- [Work to be completed] Word for word, restate the lines that run from the line containing "Steady.fst ?_ ‹_ = (_, _)›" to the last line of the records below.

____ Extracted data

-- ==== Sys2Proof/Laws/SteadyModule.lean ====
section
/-! SUPPORT. What the operations of Machine/Load, Machine/Record, Machine/Scrub, Machine/Prot, Machine/Debug, Machine/Firmware, Machine/Reset, Machine/Idle, Machine/Spdm keep: the queue, the address pins, canonical memories. -/

namespace Sys2Proof.Machine

/-! Machine/Load. -/

theorem readImage_steady {og : State} {d f : Nat} : ∀ {s a n}, Steady og s → Steady og (readImage d f s a n).1 := by
  induction f with
  | zero => intro s a n h; exact h
  | succ f ih =>
    intro s a n h
    unfold readImage
    split
    · exact h
    · lift_lets -underBinder
      intro k r
      have hm : Steady og r.1 := devMeet_steady h
      clear_value r k
      split
      · have hr := ih (a := a + k) (n := n - k) hm
        split
        · rename_i e; exact Steady.fst hr e
        · exact hr
      · exact hm
      · exact h

theorem refuseLoad_steady {og : State} {s : State} {m : Fin 8} {status : Nat} {code : Nat} {off : Nat} (hs : Steady og s) : Steady og (refuseLoad s m status code off) := by
  unfold refuseLoad
  repeat' first
    | with_reducible assumption
    | with_reducible apply finish_steady

theorem planGrain_steady {og : State} {s : State} {img : Nat} {e : Nat} {i : Nat} {g : Nat} (hs : Steady og s) : Steady og (planGrain s img e i g) := by
  unfold planGrain
  repeat' first
    | with_reducible assumption
    | (intro z; refine (fun hz => ?_ : Steady og z → _) ?_; rotate_left; subst z; rotate_left; clear_value z)
    | (intro z; refine (fun hz => ?_ : Steady og z.1 → _) ?_; rotate_left; subst z; rotate_left; clear_value z)
    | (intro z; clear_value z)
    | with_reducible apply State.setGrain_steady
    | with_reducible apply giveMirror_steady
    | split
    | lift_lets -underBinder

theorem applyPlan_steady {og : State} {s : State} {img : Nat} (hs : Steady og s) : Steady og (applyPlan s img) := by
  unfold applyPlan
  repeat' first
    | with_reducible assumption
    | intro _
    | with_reducible apply State.forAll_steady
    | with_reducible apply pinGrain_steady
    | with_reducible apply planGrain_steady

theorem loadImage_steady {og : State} {s : State} {m : Fin 8} {n : Fin 16} {d : BitVec 10} {l : List Byte} (hs : Steady og s) : Steady og (loadImage s m n d l) := by
  unfold loadImage
  repeat' first
    | with_reducible assumption
    | with_reducible apply State.setSlot_steady
    | with_reducible apply finishList_steady
    | with_reducible apply applyPlan_steady

theorem execSchedLoad_steady {og : State} {m : Fin 8} {s : State} (hs : Steady og s) : OutSteady og (execSchedLoad m s) := by
  unfold execSchedLoad
  repeat' first
    | with_reducible assumption
    | intro _
    | with_reducible apply runCmd_steady
    | with_reducible apply refusing_steady
    | with_reducible apply readImage_steady
    | with_reducible apply refuseLoad_steady
    | with_reducible apply loadImage_steady
    | split
    | lift_lets -underBinder
    | with_reducible refine Steady.fst ?_ ‹_ = (_, _)›

theorem unloadImage_steady {og : State} {s : State} {n : Fin 16} (hs : Steady og s) : Steady og (unloadImage s n) := by
  unfold unloadImage
  repeat' first
    | with_reducible assumption
    | (intro z; clear_value z)
    | intro _
    | with_reducible apply State.setSlot_steady
    | with_reducible apply State.setGrain_steady
    | with_reducible apply State.forAll_steady
    | lift_lets -underBinder
    | simp -zeta only [Steady.mk]

theorem execSchedUnload_steady {og : State} {m : Fin 8} {s : State} (hs : Steady og s) : OutSteady og (execSchedUnload m s) := by
  unfold execSchedUnload
  repeat' first
    | with_reducible assumption
    | intro _
    | with_reducible apply finish_steady
    | with_reducible apply refuse_steady
    | with_reducible apply runCmd_steady
    | with_reducible apply unloadImage_steady
    | split

/-! Machine/Record. -/

theorem State.modProt_steady {og : State} {s : State} {f : Prot → Prot} (hs : Steady og s) : Steady og (State.modProt s f) := by
  unfold State.modProt
  repeat' first
    | with_reducible assumption
    | simp -zeta only [Steady.mk]

theorem extend_steady {og : State} {s : State} {i : Nat} {d : List Byte} (hs : Steady og s) : Steady og (extend s i d) := by
  unfold extend
  repeat' first
    | with_reducible assumption
    | with_reducible apply State.modProt_steady

theorem logEntry_steady {og : State} {s : State} {kind : Nat} {number : Word32} {digest : BitVec 384} (hs : Steady og s) : Steady og (logEntry s kind number digest) := by
  unfold logEntry
  repeat' first
    | with_reducible assumption
    | with_reducible apply State.modProt_steady
    | with_reducible apply extend_steady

________

- [Answer for the task]
    | with_reducible refine Steady.fst ?_ ‹_ = (_, _)›

theorem unloadImage_steady {og : State} {s : State} {n : Fin 16} (hs : Steady og s) : Steady og (unloadImage s n) := by
  unfold unloadImage
  repeat' first
    | with_reducible assumption
    | (intro z; clear_value z)
    | intro _
    | with_reducible apply State.setSlot_steady
    | with_reducible apply State.setGrain_steady
    | with_reducible apply State.forAll_steady
    | lift_lets -underBinder
    | simp -zeta only [Steady.mk]

theorem execSchedUnload_steady {og : State} {m : Fin 8} {s : State} (hs : Steady og s) : OutSteady og (execSchedUnload m s) := by
  unfold execSchedUnload
  repeat' first
    | with_reducible assumption
    | intro _
    | with_reducible apply finish_steady
    | with_reducible apply refuse_steady
    | with_reducible apply runCmd_steady
    | with_reducible apply unloadImage_steady
    | split

/-! Machine/Record. -/

theorem State.modProt_steady {og : State} {s : State} {f : Prot → Prot} (hs : Steady og s) : Steady og (State.modProt s f) := by
  unfold State.modProt
  repeat' first
    | with_reducible assumption
    | simp -zeta only [Steady.mk]

theorem extend_steady {og : State} {s : State} {i : Nat} {d : List Byte} (hs : Steady og s) : Steady og (extend s i d) := by
  unfold extend
  repeat' first
    | with_reducible assumption
    | with_reducible apply State.modProt_steady

theorem logEntry_steady {og : State} {s : State} {kind : Nat} {number : Word32} {digest : BitVec 384} (hs : Steady og s) : Steady og (logEntry s kind number digest) := by
  unfold logEntry
  repeat' first
    | with_reducible assumption
    | with_reducible apply State.modProt_steady
    | with_reducible apply extend_steady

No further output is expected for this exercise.